Before examining carefully the reasons for a new trial, the court has turned its attention to the motion in arrest of judgment; because, if the indictment be so deficient or insufficient that no judgment ought to be rendered upon it, a new trial would be of no avail to the government. And so, if it be found that all the rulings of the court upon the trial were right, and there was no occasion for a new trial, and yét the indictment was fatally faulty, the judgment would have to be arrested.
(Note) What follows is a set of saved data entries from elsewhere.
-- ==== Sys2Proof/Certificates/Slice0/Obligations.lean ====
section
/-! DEFINITION. The statements about the device for the provers: what each command gives where it completes, what families of
commands leave alone, and invariants of every step. -/

open Sys2Proof Sys2Proof.Machine

namespace Sys2Proof.Machine

/-- What every cold reset leaves: AON and all else cleared; fuses, OTP and drives kept (R108). -/
def ColdCleared (d d' : Dev) : Prop :=
  d'.time = 0 ∧ d'.reg.live = [] ∧ d'.reg.staged = [] ∧ d'.pwr = {} ∧ d'.sense = {} ∧ d'.trs = {} ∧ d'.cmd = {} ∧ d'.swc = {}
    ∧ d'.eth = {} ∧ d'.itg = {} ∧ d'.pln = {} ∧ d'.glb.otpFw = d.glb.otpFw ∧ d'.glb.otpPlan = d.glb.otpPlan
    ∧ (d.bst.burning = false → d'.bst.fuses = d.bst.fuses ∧ d'.bst.retired = repairsRetired d.bst.fuses) ∧ d'.par.epoch = d.par.epoch ∧ d'.par.owner = d.par.owner

/-- What a warm reset and the entry to HALT leave: the words of AON stand, everything outside AON is cleared (R108, R109). -/
def WarmCleared (d d' : Dev) : Prop :=
  d'.time = d.time ∧ d'.sense = d.sense ∧ d'.reg.live = tfilter d.reg.live (fun o _ => aonWord o) ∧ d'.reg.staged = []
    ∧ d'.cmd = {} ∧ d'.swc = {} ∧ d'.eth = {} ∧ d'.itg = {} ∧ d'.trs.conns = [] ∧ d'.trs.regions = [] ∧ d'.trs.rings = []
    ∧ d'.trs.pantry = [] ∧ d'.glb.planAccepted = false ∧ d'.glb.planApplied = false

/-- Nothing is at work in the storage engine: no command, no repair, no journal record. -/
def NoWork (d : Dev) : Prop := d.cmd.slots = [] ∧ d.sto.repairs = [] ∧ ∀ e ∈ d.sto.groups, e.2.journal.recs = []

/-- A received frame that MAC acceptance passes, its checksums aside (R154). -/
def frameAccepted (d : Dev) (p : Nat) (f : Frame) : Bool :=
  64 ≤ f.len && f.len ≤ maxFrameOf d p && f.etype != 0x8808 && f.pcsOk && f.fcsOk

/-- A packet that reaches step 4 of the receive checks (R217): its trailer is right, it names the connection `x` at index `c`, whose
context is resident with nothing parked, at an address that takes it, and neither version nor a field is bad. -/
def rxOk (d : Dev) (net : Net) (p : Pkt) (c : Nat) (x : Conn) : Bool :=
  serving d && domOn d (pdTRS 0) && p.crc == pktCrc p && pkVer p == 1 && namedBy d net p == some (c, x) && connOf d c == some x
    && (badField p x.r.payload).isNone && isResident d c && !d.trs.porch.any (fun e => e.1 == c)
    && (!d.par.adopted.contains net.dstIp || (x.adopted && x.r.localIp == net.dstIp))

/-- A sequenced packet with a PSN that the connection has not received, within the PSN window (R217 steps 6 and 7). -/
def newPsn (x : Conn) (p : Pkt) : Bool :=
  !below32 p.psn.toNat x.cum && !x.got.contains p.psn.toNat && !x.held.any (fun q => q.psn == p.psn)
    && sub32 p.psn.toNat x.cum < 4096

/-- Its message is within the MSN window, of the same length in every packet, and not failed (R217 steps 8 and 9). -/
def openMsg (x : Conn) (p : Pkt) : Bool :=
  (below32 p.msn.toNat x.completed || sub32 p.msn.toNat x.completed < 64) && !msgFailed x p.msn.toNat
    && !lenDiffers x p.msn.toNat p.msgLen.toNat

/-- The connection at an index satisfies `q`. -/
def connHas (d : Dev) (c : Nat) (q : Conn → Prop) : Prop := ∃ y, connOf d c = some y ∧ q y

/-- A packet of a connection as it leaves: from SRC_PORT_BASE plus its path (R202). -/
def connEmit (x : Conn) (q : Pkt) : Emit := trsEmit x.r.localIp x.r.hostIp (x.portBase + pkPath q) x.r.hostPort q

/-- The ACK that a connection sends on a path. -/
def ackOf (x : Conn) (path probe : Nat) : Emit :=
  connEmit x (sealPkt { verOp := verOp 4, path := BitVec.ofNat 16 path, dstConn := x.r.srcConn, body := ackBody x probe })

/-- No command waits in a slot for something that others do, nothing is to be repaired, and no reset waits for a completion: what a
command releases then starts nothing else. -/
def Quiet (d : Dev) : Prop := d.sto.repairs = [] ∧ d.adm.resetAfter = none ∧ d.via.early = [] ∧ d.via.heldReads = [] ∧ paired d = false

/-- An admitted command of an opcode, not yet answered, of this device's own PD in a slot. -/
def admittedOp (d : Dev) (cmd op : Nat) (x : Slot) : Prop :=
  slotOf d cmd = some x ∧ x.op = op ∧ x.phase = .admitted ∧ x.result = none ∧ x.from_ = none

/-- The status and results that a command has been given. -/
def resultOf (d : Dev) (cmd : Nat) : Option (Nat × Nat × Nat) := (slotOf d cmd).bind (·.result)

/-- A command in its turn on its volume, of a device where nothing else is under way. -/
def begins (d : Dev) (c op : Nat) (x : Slot) (vol : Volume) : Prop :=
  planned d = true ∧ Quiet d ∧ mayStart d c op = some (x, vol) ∧ x.recs = [] ∧ x.works = [] ∧ x.tags = [] ∧ x.xferFail = none
    ∧ x.recsMade = false ∧ x.allocMade = false ∧ x.replay = false ∧ x.staged = false ∧ x.cmdItem = none ∧ x.landed = 0
    ∧ x.allocRecs = [] ∧ x.mism = [] ∧ x.mismAt = none ∧ x.checked = []

/-- An admitted command of an opcode on a volume that this device owns, whose master was found to hold a right there (R24). -/
def volCmd (d : Dev) (cmd op right : Nat) (x : Slot) (vol : Volume) : Prop :=
  admittedOp d cmd op x ∧ volOf d x.vol = some vol ∧ ownsVol d vol = true ∧ holds (anyVolRights (actFor d cmd) x.master x.vol) right = true

/-- Nothing is under way that a partner's acknowledgement or a member's change could move on. -/
def Still (d : Dev) : Prop := d.sto.repairs = [] ∧ d.adm.resetAfter = none ∧ d.cmd.slots = [] ∧ d.cmd.posting = [] ∧ d.sto.groups = []

/-- A part of the device for the frame statements; event log, counters, windows of the counter unit, free values and the logged state
and pause of volumes may change with any command. -/
inductive Piece where
  | glb | pwr | sense | regs | latch | acc | pln | eth | swc | trs | bytes | cmd | sto | par | via | itg | adm | bst | outs
  deriving DecidableEq, Repr

/-- The device after a command holds a part as before. -/
def Piece.same (d e : Dev) : Piece → Prop
  | .glb => e.glb = d.glb
  | .pwr => e.pwr = d.pwr
  | .sense => e.sense = d.sense
  | .regs => e.reg.live = d.reg.live ∧ e.reg.staged = d.reg.staged ∧ e.reg.sticky = d.reg.sticky
  | .latch => e.reg.latch = d.reg.latch ∧ e.reg.readVal = d.reg.readVal
  | .acc => e.acc = d.acc
  | .pln => e.pln = d.pln
  | .eth => e.eth = d.eth
  | .swc => e.swc = d.swc
  | .trs => e.trs = d.trs
  | .bytes => SameMem d e
  | .cmd => e.cmd = d.cmd
  | .sto => ({ e.sto with volSt := [], vols := e.sto.vols.map fun x => (x.1, { x.2 with pause := false }) } : Sto)
      = { d.sto with volSt := [], vols := d.sto.vols.map fun x => (x.1, { x.2 with pause := false }) }
  | .par => e.par = d.par
  | .via => e.via = d.via
  | .itg => e.itg = d.itg
  | .adm => e.adm = d.adm
  | .bst => e.bst = d.bst
  | .outs => e.out = d.out

/-- The parts that a command may change. -/
def changes : Instr → List Piece
  | .aonPowerOn | .aonPowerLoss | .porstAssert | .heartbeatMiss .. | .partnerHaltedReceive
  | .arbiterAcquireComplete ..
    => [.glb, .pwr, .sense, .regs, .latch, .acc, .pln, .eth, .swc, .trs, .bytes, .cmd, .sto, .par, .via, .itg, .adm, .bst, .outs]
  | .resetRelease .. | .domainReady .. => [.glb, .pwr]
  | .avsInitialSet .. | .agingMonitorRead .. | .pmbusAlert .. | .sensorDisagree .. | .refclkRestore .. => [.sense]
  | .pwrFailRecognise => [.pwr, .swc, .par, .bst, .outs]
  | .pwrFailClear | .domainSwitchOnRequest .. | .domainSwitchOffRequest .. | .loadGovernorTick ..
  | .powerEstimateTick .. | .powerAttnClear | .thermalGovernorTick => [.pwr]
  | .presenceChange .. => [.glb, .sense, .acc, .trs, .cmd, .sto, .par, .via, .adm, .outs]
  | .mgtGpioOutSet .. | .mgtGpioOutClr .. | .trsPdSelWrite .. | .cmdPdSelWrite .. | .ctrPrivSelWrite .. => [.regs, .acc]
  | .domainOffComplete .. => [.glb, .pwr, .acc, .eth, .swc, .trs, .cmd, .sto, .par, .via, .itg, .adm, .bst, .outs]
  | .deepIdleEnter .. => [.pwr, .acc]
  | .deepIdleExit .. => [.glb, .pwr, .acc]
  | .powerTelemetryCorrect .. => [.pwr, .sense]
  | .pwrCapWrite .. | .pwrThermCfgWrite .. => [.pwr, .regs, .acc]
  | .capRefuseTimeout .. | .holdTimeout .. => [.trs, .cmd]
  | .sensorScan .. => [.glb, .pwr, .sense, .swc, .par, .itg, .bst, .outs]
  | .thermtrip .. | .cpuCoreError .. | .fatalClockFault => [.glb, .pwr, .par, .itg, .bst, .outs]
  | .haltEntry | .glbResetCtrlWrite .. | .watchdogExpire | .pairJoin .. | .recoveryComplete .. | .registerWrite ..
  | .stagedRegisterWrite .. | .trestleWrite .. | .trestleReadReq .. | .trestleReadResp .. | .trestleAck ..
  | .trestleNack .. | .trestleCredit .. | .trestleProbe .. | .trestleConnect .. | .trestleClose ..
  | .trestleResumeReply .. | .contextFetchComplete .. | .completionGenerate .. | .cqSpacePoll ..
  | .cqDetachTimeout .. | .configWrite .. | .queueAttach .. | .fragmentWriteComplete .. | .driveReadComplete ..
  | .heartbeatReceive .. | .mirrorAckReceive .. | .ownershipRecordDurable | .takeoverFinish | .selfFence
  | .fragDone .. | .trestleConnectReply .. | .trestleResume ..
    => [.glb, .pwr, .regs, .latch, .acc, .pln, .eth, .swc, .trs, .bytes, .cmd, .sto, .par, .via, .itg, .adm, .bst, .outs]
  | .glbWdogKick .. | .mgmtImageDelivery .. => [.glb, .acc]
  | .bootSourceRead .. => [.glb, .adm, .outs]
  | .floorPlanCheck .. => [.glb, .pwr, .pln, .outs]
  | .planApply => [.glb, .pwr, .regs, .acc, .pln, .swc, .cmd, .via]
  | .bootBist .. => [.glb, .pwr, .regs, .cmd, .sto, .par, .via, .itg, .adm, .bst, .outs]
  | .drivePerstRelease => [.sto]
  | .driveLinkUp .. => [.sto, .outs]
  | .driveReady .. => [.glb, .acc, .trs, .cmd, .sto, .par, .via, .adm, .outs]
  | .driveReadyTimeout .. => [.glb, .sto, .par, .outs]
  | .joinTimeout | .heartbeatSend | .healthSend | .arbiterTimeout .. | .arbitrationRetry | .garpRepeat => [.par, .outs]
  | .recoveryScan .. | .memberAnswer .. | .reshapeSwitch .. => [.cmd, .sto, .par, .via, .outs]
  | .recoveryReplay .. | .recoveryResync .. | .groupForm .. | .dirtyIdleExpire .. | .journalCheckpoint ..
  | .journalRemirrorComplete .. | .bandRestoreStart .. | .rebuildProgressTick .. | .reshapeUnitCopy ..
  | .reshapeAbandonDone .. | .epochGrantReceive .. => [.sto, .par, .via, .outs]
  | .registerReadClear .. => [.sense, .latch, .acc, .eth, .trs]
  | .plnCommit .. | .plnDiscard .. => [.regs, .acc, .pln, .eth, .swc, .outs]
  | .plnLockClaim .. | .plnLockRelease .. => [.acc, .pln]
  | .plnLockTimeout .. => [.pln]
  | .accessEntryWord0Write .. | .accessEntryWord1Write .. | .debugUnlockRequest | .debugUnlockResponse ..
  | .tapInstructionLoad .. => [.acc]
  | .portBringupAttempt .. | .portBringupTimeout .. | .pauseFrameReceive .. | .pfcFrameReceive ..
  | .pauseQuantaExpire .. | .pwdRecoveryExpire .. => [.eth]
  | .portLinkUp .. => [.eth, .par, .via, .outs]
  | .portRetrainTrigger .. | .linkHoldExpire .. | .pwdWatchExpire .. | .frameTransmitComplete .. => [.eth, .swc, .outs]
  | .ethLaneRetrain .. | .ethLaneRestore .. => [.acc, .eth, .swc, .outs]
  | .portLinkDown .. => [.eth, .swc, .par, .outs]
  | .frameIngress .. => [.swc, .via, .outs]
  | .pauseRefresh .. | .internalFrameOffer .. | .holdoffAccept .. | .frameAgeDiscard .. => [.swc, .outs]
  | .frameTransmitStart .. | .sliceDrainTimeout => [.swc, .bst, .outs]
  | .fdbAgeOut .. => [.swc]
  | .swcFdbFlush .. => [.acc, .swc]
  | .ethPtpTsRead .. => [.latch, .acc, .eth]
  | .fenceRelease .. => [.pwr, .acc, .trs, .bytes, .cmd, .par, .via, .adm, .outs]
  | .rtoExpire .. | .pathProbeTimer .. | .ackCoalesceExpire .. | .deadTimerExpire .. | .ringFetch ..
  | .innerIdleProbe .. => [.trs, .cmd, .sto, .par, .via, .outs]
  | .closingTimeout .. | .resumeRetry .. | .contextWritebackDone .. => [.trs, .cmd, .par, .via, .outs]
  | .timeWaitExpire .. | .pdApplyComplete | .triggerLingerExpire => [.trs]
  | .pdApply .. => [.regs, .acc, .trs, .cmd, .par, .via, .outs]
  | .commandAdmit | .msubGo .. | .releaseCmd .. | .fwdCmd .. | .fwdTrigger ..
    => [.pwr, .acc, .trs, .cmd, .par, .via, .adm, .outs]
  | .slotWaitTimeout .. | .flushCmd .. | .ownerWaitTimeout .. => [.cmd]
  | .readCmd .. | .writeCmd .. | .writeZeroes .. | .deallocate .. | .verifyCmd .. | .readTags .. | .abortCmd ..
  | .sanitizeOverwrite .. | .sanitizeBlockErase .. | .sanitizeDriveOverwrite .. | .formatCmd .. | .memberFail ..
  | .tagComputeDone .. | .parityComputeDone .. | .bitmapWriteComplete .. | .journalWriteComplete ..
  | .driveFaultReport .. | .cstsPoll .. | .driveCmdTimeout .. | .healthLogPoll .. | .asyncEventNotice ..
  | .memberFailTimeout .. | .catchupComplete .. | .bandRestoreComplete .. | .copybackComplete .. | .healthReceive ..
  | .preemptComplete .. | .preemptTimeout .. | .pierLossTimeout .. => [.acc, .trs, .cmd, .sto, .par, .via, .adm, .outs]
  | .identifyDevice .. | .gateDrainExpire | .fragReq .. => [.trs, .cmd, .via, .outs]
  | .identifyVolume .. | .volumeQuery .. | .getLog .. | .removePier .. => [.acc, .trs, .cmd, .via, .outs]
  | .configRead .. => [.sense, .latch, .acc, .eth, .trs, .cmd]
  | .queueCreateSq .. => [.acc, .trs, .bytes, .cmd, .par, .outs]
  | .queueCreateCq .. | .queueDeleteCq .. => [.acc, .cmd, .par, .outs]
  | .queueDeleteSq .. | .volumeDelete .. => [.acc, .trs, .cmd, .sto, .par, .via, .itg, .adm, .outs]
  | .volumeCreate .. | .memberRetire .. | .adoptMember .. | .formGroup .. | .dissolveGroup ..
    => [.acc, .cmd, .sto, .par, .via, .outs]
  | .volumeReshapeStart .. | .volumeReshapeAbandon .. | .setAccess .. | .setShare .. | .pauseVolume ..
  | .resumeVolume .. => [.acc, .cmd, .sto, .par, .via, .itg, .outs]
  | .keyLoad .. => [.acc, .cmd, .par, .itg, .outs]
  | .keyClear .. => [.acc, .trs, .cmd, .sto, .par, .via, .itg, .outs]
  | .formatApply .. | .sanitizeStatusPoll .. | .overwriteCursorTick .. => [.sto, .par, .via, .adm, .outs]
  | .selfTestShort .. | .selfTestExtended .. => [.acc, .cmd, .adm, .bst, .outs]
  | .selfTestStop .. => [.acc, .cmd, .adm]
  | .selfTestTimeout | .selfTestComplete .. => [.adm]
  | .imageLoad .. => [.acc, .cmd, .adm, .outs]
  | .imageActivate .. => [.glb, .acc, .cmd, .adm, .outs]
  | .imageCopyFirstFlash => [.adm, .outs]
  | .slotOff .. | .slotOn .. => [.pwr, .acc, .cmd, .sto, .par, .via, .outs]
  | .counterSetupDump .. => [.regs, .acc, .pln, .eth, .swc, .cmd, .outs]
  | .clearSet .. => [.acc, .cmd]
  | .sampleSetup .. | .windowSetup .. => [.regs, .acc, .cmd]
  | .copyOut .. => [.acc, .trs, .bytes, .cmd, .via, .outs]
  | .regionCreate .. | .regionDestroy .. => [.acc, .trs, .cmd, .par, .outs]
  | .maintRequest .. | .moveGroups .. | .returnRoles .. => [.acc, .cmd, .par]
  | .admitPier .. | .gateOn .. | .gateOff .. => [.acc, .cmd, .via, .outs]
  | .powerFailFrameReceive | .stableTimeExpire | .maintRequestRetry => [.par]
  | .mirrorReceive .. => [.acc, .trs, .bytes, .cmd, .sto, .par, .via, .itg, .outs]
  | .mirrorResend => [.par, .via, .outs]
  | .snapshotAcked .. => [.regs, .par]
  | .handoverStart | .handoverReceive .. => [.swc, .par, .bst, .outs]
  | .handoverDrainTimeout => [.cmd, .sto, .par, .outs]
  | .innerConnect .. => [.trs, .outs]
  | .fwdCpl .. => [.trs, .cmd, .outs]
  | .directoryRec .. => [.cmd, .par, .via, .outs]
  | .epochRec .. => [.via, .outs]
  | .entropyFault => [.itg]
  | .bistSliceStart => [.trs, .bst, .outs]
  | .sliceSegmentEnd .. => [.glb, .pwr, .regs, .swc, .par, .itg, .bst, .outs]
  | .fuseBurn .. => [.acc, .bst]
  | .hbmEccError .. => [.glb, .pwr, .acc, .trs, .bytes, .cmd, .sto, .par, .via, .itg, .adm, .bst, .outs]
  | .pcRetireCopyDone .. => [.par, .bst]
  | .refclkLoss .. => [.sense, .acc, .eth, .swc, .trs, .cmd, .sto, .par, .via, .adm, .outs]
  | .counterSnapshot => [.regs, .bytes]
  | .windowPublish .. | .sampleLfsrReseed | .dumpWriteComplete => []
  | .traceRecordDrop => [.regs]
  | .fuseBurnComplete .. | .scrubTick .. => [.bst]
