-- ==== Sys2Proof/Laws/PerInstr.lean ====
section
/-! SUPPORT. Per-command family WordBits: no word of the table's numbering spells the command. -/

namespace Sys2Proof.Laws.WordBits

/-- No word spells the command. -/
def Statement (i : Instr) : Prop := ∀ nbits w, decodeTableWord nbits w ≠ some i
Is, then, this indictment sufficient in its allegations, and are they well and correctly stated ? The respondent says it is not sufficient, nor is the pleading good:
(1) Because it is double, containing or including two distinct offences in one count, to-wit, that lie (the respondent) transmitted to the pension-office a certain writing and affidavit — two distinct documents. (2) That it (the indictment) does not definitely and specifically allege or assign the particular statements in the writing and affidavit believed to be false, and traverse the same, or alleged that they were false; and (3) that it charges no act which is a crime or misdemeanor by the laws of the United States. (4) The act of March 3,*239 1823, (3 St. p. 771, § 1,) provides “ that if any person or persons shall falsely make, alter, forge, or counterfeit,” or shall transmit to or present at, or cause or procure to ho transmitted to or presented at, any office or officer of the government of the United States, any deed, power of attorney, order, certificate, receipt, or other writing, in support of or in relation to any account or claim, with intent to defraud the United States, knowing the same to be false, altered, forged, or counterfeited, every such person shall be doomed and adjudged guilty of felony.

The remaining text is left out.